• What the exercise asks
Which lines below include the string "Bool"? Please show each one.

Collected data:
-- ==== Sys2Proof/Machine/Heddle.lean ====
section
/-!
DEFINITION. The draft and the heddle engine (09 R311; 10 R319 to R333; 16 R424, R427): the draft and heddle instructions, the
version protocol between the dies and the root, windows and their events, and the reduction dispatchers.
-/

namespace Sys2Proof.Machine

/-! The panel -/

/-- The dies of the panel. -/
def State.goodDies (s : State) : List Die := (s.dies.filter fun e => e.2.boot.present).map fun e => BitVec.ofNat 6 e.1

def State.modHeddle (s : State) (d : Die) (f : HeddleSt → HeddleSt) : State :=
  s.modDie d fun x => { x with heddle := f x.heddle }

def State.heddle (s : State) (d : Die) : HeddleSt := (s.die d).heddle

/-- Whether every die of the panel is in a list. -/
def State.allDies (s : State) (l : List Nat) : Bool := s.goodDies.all fun d => l.contains d.toNat

/-! Draft instructions (R329, Table 16-9) -/

/-- The expert that a register names. -/
def expertOf (w : Word) : BitVec 12 := w.extractLsb' 0 12

/-- An instruction that needs the heddle engine: it waits until the engine is ready (11 R339). -/
def State.withHeddle (t : State) (a : Act) : Act := if t.unitUp t.cur.die readyHeddle then a else .wait

/-- DRAFTGET. -/
def execDraftget (d a b : Reg) (s : State) : Result :=
  s.issue [a, b] [d] fun v t => t.withHeddle <|
    let w := v.getD 0 0
    let r := v.getD 1 0
    let x := t.die t.cur.die
    if !r.getLsbD 16 then .go (t.finish d (x.curEntry (expertOf w)))
    else if !x.live (r.extractLsb' 0 16) then .trap 0x47 2 w r
    else .go (t.finish d (x.versionEntry (r.extractLsb' 0 16) (expertOf w)))

/-- DRAFTPIN. -/
def execDraftpin (d : Reg) (s : State) : Result :=
  s.issue [] [d] fun _ t => t.withHeddle <|
    if (t.slot t.cur).pinned.isSome then .trap 0x47 0 0 0
    else
      let cur := (t.heddle t.cur.die).cur
      .go ((t.modSlot t.cur fun x => { x with pinned := some cur }).finish d (cur.zeroExtend 64))

/-- DRAFTUNPIN. -/
def execDraftunpin (a : Reg) (s : State) : Result :=
  s.issue [a] [] fun v t => t.withHeddle <|
    let w := v.getD 0 0
    if (t.slot t.cur).pinned != some (w.extractLsb' 0 16) then .trap 0x47 1 w 0
    else .go ((t.modSlot t.cur fun x => { x with pinned := none }).advance)

/-! Placement (R330) -/

/-- The start of a replication or retirement: a request message to the placement core of a die, a release at p. -/
def placement (kind : Byte) (d a b : Reg) (s : State) : Result :=
  s.issuePriv [a, b] [d] fun v t => t.withHeddle <|
    let e := expertOf (v.getD 0 0)
    let own := t.cur.die
    let target : Die := (v.getD 1 0).extractLsb' 0 6
    let x := t.heddle own
    if x.busy then .go (t.finish d 1)
    else
      let p := t.heddle target
      let words : List Word := [0#36 ++ e ++ 0#8 ++ kind, own.zeroExtend 64, x.cur.zeroExtend 64]
      let t := t.modHeddle own fun y => { y with busy := true, exp := e }
      .go ((t.sendRelease (.mail (engineMail own heddleUnit target p.placeCore p.placeBox words .p)) t.cur).finish d 0)

def execHeddleRep (d a b : Reg) (s : State) : Result := placement 0x03 d a b s
def execHeddleRet (d a b : Reg) (s : State) : Result := placement 0x04 d a b s

/-- HEDDLE.RD: the counter of an expert. -/
def execHeddleRd (d a : Reg) (s : State) : Result :=
  s.issuePriv [a] [d] fun v t => t.withHeddle <|
    let c := tblGet (0, 0) (expertOf (v.getD 0 0)).toNat (t.heddle t.cur.die).cnts
    .go (t.finish d (c.2 ++ c.1))

/-- HDSTAT_CLEAR (Table 10-1): firmware writes 1 to BUSY. -/
def execHdstatClear (s : State) : Result :=
  .next (if s.ev.val.getLsbD 0 then s.modHeddle s.ev.die fun y => { y with busy := false } else s)

/-- A write to an HDCUR entry (R320). -/
def State.writeDraft (s : State) (d : Die) (e : BitVec 12) (v : Word) : State :=
  if (s.heddle d).en then s.countNotify d .heddle 0x54
  else s.modHeddle d fun y => { y with curs := tblSet 0 e.toNat v y.curs }

/-- HDCUR_WRITE. -/
def execHdcurWrite (s : State) : Result := .next (s.writeDraft s.ev.die (BitVec.ofNat 12 s.ev.unit) s.ev.val)

/-! Publishing (R326) -/

/-- Whether a published list breaks R326, given the entry it replaces. -/
def State.badList (s : State) (own : Die) (old new : Word) : Bool :=
  let n := replicaCount new
  let ds := replicaDies new
  new.extractLsb' 52 12 != 0 || 8 < n || (replicaCount old != 0 && ds.head? != some (replicaDie old 0))
    || ds.any (fun d => !s.dieThere own d) || ds.eraseDups.length != ds.length

/-- The slot waits for the dies' acknowledgements. -/
def State.awaitDies (t : State) : State :=
  let t := { t with root := { t.root with waiter := some t.cur, acks := [] }, nextId := t.nextId + 1 }
  t.enter t.cur .waitData (.answer t.nextId)

/-- HEDDLE.PUB: a release at p; all ones while the protocol does not run or another version is live. -/
def execHeddlePub (d a b : Reg) (s : State) : Result :=
  s.issuePriv [a, b] [d] fun v t => t.withHeddle <|
    let w := v.getD 0 0
    let list := v.getD 1 0
    let own := t.cur.die
    let e := expertOf w
    let refused := Act.go (t.finish d (BitVec.allOnes 64))
    match t.rootDie with
    | none => refused
    | some r =>
      let x := t.heddle r
      if !(t.heddle own).en || !x.en || x.ost != 0 then refused
      else if t.badList own ((t.die own).curEntry e) list then .trap 0x47 4 w list
      else if !t.releases || t.root.publishing.isSome || t.root.switching.isSome then .wait
      else
        let t := { t with root := { t.root with publishing := some (x.cur + 1, e, list) } }
        .go ((t.modSlot t.cur fun y => { y with parkDst := some d }).awaitDies)

/-- PUB_ARRIVAL: a die installs the published version as pending, and acknowledges it. -/
def execPubArrival (s : State) : Result :=
  let d := s.ev.die
  .next <|
    match s.root.publishing with
    | some (v, e, list) =>
      if s.root.acks.contains d.toNat || !(s.goodDies.contains d) || (s.heddle d).ost != 0 then s
      else
        let s := s.modHeddle d fun y =>
          { y with oths := tblSet 0 e.toNat list y.curs, other := v, ost := 1, entry := e, drained := false }
        { s with root := { s.root with acks := s.root.acks ++ [d.toNat] } }
    | none => s

/-- The waiting slot goes on, with a value for its destination. -/
def State.endWaiter (s : State) (v : Option Word) : State :=
  match s.root.waiter with
  | some i =>
    let s := { s with root := { s.root with waiter := none, acks := [] } }
    let s := match v, (s.slot i).parkDst with
      | some w, some d => s.writeReg i d w
      | _, _ => s
    (s.modSlot i fun x => { x with parkDst := none }).wakeNext i
  | none => { s with root := { s.root with acks := [] } }

/-- PUB_ACKS_COMPLETE. -/
def execPubAcksComplete (s : State) : Result :=
  .next <|
    match s.root.publishing with
    | some (v, _, _) =>
      if s.allDies s.root.acks then
        ({ s with root := { s.root with publishing := none } }).endWaiter (some (v.zeroExtend 64))
      else s
    | none => s

/-! Switching and retiring (R327, R328) -/

/-- HEDDLE.SW: a release at p; DRAFT 3 for a version that is not pending. -/
def execHeddleSw (a : Reg) (s : State) : Result :=
  s.issuePriv [a] [] fun v t => t.withHeddle <|
    let w := v.getD 0 0
    let x := t.heddle t.cur.die
    if !x.en || x.ost != 1 || x.other != w.extractLsb' 0 16 then .trap 0x47 3 w 0
    else if !t.releases || t.root.publishing.isSome || t.root.switching.isSome then .wait
    else .go ({ t with root := { t.root with switching := some x.other, retiring := none, drained := [] } }).awaitDies

/-- SWITCH_ARRIVAL: a die installs the version; the earlier one drains. BUSY clears when the changed entry is its
expert's (R330). -/
def execSwitchArrival (s : State) : Result :=
  let d := s.ev.die
  .next <|
    match s.root.switching with
    | some v =>
      if s.root.acks.contains d.toNat || !(s.goodDies.contains d) then s
      else
        let s := (s.notePins d).modHeddle d fun y =>
          { y with curs := y.oths, oths := y.curs, other := y.cur, cur := v, ost := 2, drained := false,
                   busy := y.busy && y.exp != y.entry }
        { s with root := { s.root with acks := s.root.acks ++ [d.toNat] } }
    | none => s

/-- SWITCH_ACKS_COMPLETE. -/
def execSwitchAcksComplete (s : State) : Result :=
  .next <|
    if s.root.switching.isSome && s.allDies s.root.acks then
      ({ s with root := { s.root with switching := none } }).endWaiter none
    else s

/-- HDHOLD: the die's hold on OTHER while it drains (R328). -/
def State.hdhold (s : State) (d : Die) : Nat := if (s.heddle d).ost = 2 then s.holdCount d (s.heddle d).other else 0

/-- DRAINED_REPORT: a die whose hold on the earlier version has reached zero reports once. -/
def execDrainedReport (s : State) : Result :=
  let d := s.ev.die
  let x := s.heddle d
  .next <|
    if x.ost == 2 && !x.drained && s.hdhold d == 0 then
      let s := s.modHeddle d fun y => { y with drained := true }
      { s with root := { s.root with drained := s.root.drained ++ [d.toNat] } }
    else s

/-- RETIRE_BROADCAST: when every die has reported, each die gives up the earlier version. -/
def execRetireBroadcast (s : State) : Result :=
  let d := s.ev.die
  let x := s.heddle d
  .next <|
    if x.ost == 2 && s.root.switching.isNone && (s.root.retiring == some x.other || s.allDies s.root.drained) then
      let s := s.modHeddle d fun y => { y with ost := 0, oths := [], other := 0, drained := false }
      { s with root := { s.root with retiring := some x.other } }
    else s

/-! Windows (R321 to R323) -/

/-- The length of a window in aclk. -/
def HeddleSt.window (x : HeddleSt) : Nat := (if x.win = 0 then 1 else x.win.toNat) * 1024

/-- The event of an expert at a window end: hot 1, cold 2 (R322). Where both conditions hold the manual does not say which of
the two events is raised: the hot one (DESIGN CHOICE, log entry 99). -/
def HeddleSt.eventOf (x : HeddleSt) (d : Die) (e : BitVec 12) (last : BitVec 32) : Option Byte :=
  let list := tblGet 0 e.toNat x.curs
  if !(replicaDies list).contains d || (x.busy && x.exp == e) then none
  else if x.hot.ule last && replicaCount list < 8 then some 1
  else if last.ule x.cold && replicaDie list 0 != d then some 2
  else none

/-- HEDDLE_WINDOW_END: the counters close, the load is their sum, and the events of the window are sent. -/
def execHeddleWindowEnd (s : State) : Result :=
  let d := s.ev.die
  let x := s.heddle d
  .next <|
    if !x.en || (s.aclk - x.windowStart).toNat < x.window then s
    else
      let cnts := x.cnts.map fun e => (e.1, (e.2.2, (0 : BitVec 32)))
      let cnts := cnts.filter fun e => e.2.1 != 0
      let load := (cnts.map fun e => e.2.1).foldl (· + ·) 0
      let s := s.modHeddle d fun y =>
        { y with cnts, load, windowStart := y.windowStart + BitVec.ofNat 64 x.window }
      x.curs.foldl (fun s e =>
        let n : BitVec 12 := BitVec.ofNat 12 e.1
        let last := (tblGet (0, 0) e.1 cnts).1
        match x.eventOf d n last with
        | some kind =>
          s.send (.mail (engineMail d heddleUnit d x.placeCore x.placeBox [0#36 ++ n ++ 0#8 ++ kind, last.zeroExtend 64] .d))
        | none => s) s

/-- LOAD_VECTOR_BROADCAST: the root's vector of the dies' loads reaches a die. -/
def execLoadVectorBroadcast (s : State) : Result :=
  let d := s.ev.die
  .next <|
    if (s.heddle d).en then
      s.modHeddle d fun y =>
        { y with loads := (List.range 64).foldl (fun t k =>
            let v := if s.goodDies.contains (BitVec.ofNat 6 k) then (s.heddle (BitVec.ofNat 6 k)).load else 0xffffffff
            tblSet 0 k v t) [] }
    else s

/-! Reduction dispatchers (R333) -/

/-- RDCTL: the dispatcher of a skein. -/
def State.rdctl (s : State) (d : Die) (k : BitVec 7) : Word := (s.skein d k).doneBlk ++ (s.skein d k).nblk

/-- A write of RDCTL. -/
def State.writeRdctl (s : State) (d : Die) (k : BitVec 7) (v : Word) : State :=
  s.modSkein d k fun x => { x with nblk := v.extractLsb' 0 32, next := 0, doneBlk := 0 }

/-- RDNEXT hands out the next index; all ones once NBLK have been handed out. -/
def State.readRdnext (s : State) (d : Die) (k : BitVec 7) : Word × State :=
  let x := s.skein d k
  if x.next.ult x.nblk then (x.next.zeroExtend 64, s.modSkein d k fun y => { y with next := y.next + 1 })
  else (BitVec.allOnes 64, s)

/-- A write of RDFIN. -/
def State.writeRdfin (s : State) (d : Die) (k : BitVec 7) : State :=
  s.modSkein d k fun x => { x with doneBlk := x.doneBlk + 1 }

/-- The skein of an event. -/
def State.evSkein (s : State) : BitVec 7 := skeinOf s.ev.core

def execRdctlWrite (s : State) : Result := .next (s.writeRdctl s.ev.die s.evSkein s.ev.val)

/-- RDNEXT_READ: the answer to the accessing thread travels with its access. -/
def execRdnextRead (s : State) : Result := .next (s.readRdnext s.ev.die s.evSkein).2

def execRdfinWrite (s : State) : Result := .next (s.writeRdfin s.ev.die s.evSkein)

/-! A die leaves the panel (R427) -/

/-- The draft protocol settles what a lost die owed: a pending version whose changed entry names it is withdrawn. -/
def State.settleDraft (s : State) (gone : Die) : State :=
  let s := { s with root := { s.root with acks := s.root.acks.filter (· != gone.toNat) } }
  match s.rootDie with
  | none => s
  | some r =>
    let x := s.heddle r
    let named := match s.root.publishing with
      | some (_, _, list) => (replicaDies list).contains gone
      | none => x.ost == 1 && (replicaDies (tblGet 0 x.entry.toNat x.oths)).contains gone
    if !named || s.root.switching.isSome then s
    else
      let s := s.goodDies.foldl (fun s d => s.modHeddle d fun y =>
        if y.ost == 1 then { y with ost := 0, oths := [], other := 0 } else y) s
      if s.root.publishing.isSome then
        ({ s with root := { s.root with publishing := none } }).endWaiter (some (BitVec.allOnes 64))
      else s

end Sys2Proof.Machine
end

• Exercise result
def State.allDies (s : State) (l : List Nat) : Bool := s.goodDies.all fun d => l.contains d.toNat
def State.badList (s : State) (own : Die) (old new : Word) : Bool :=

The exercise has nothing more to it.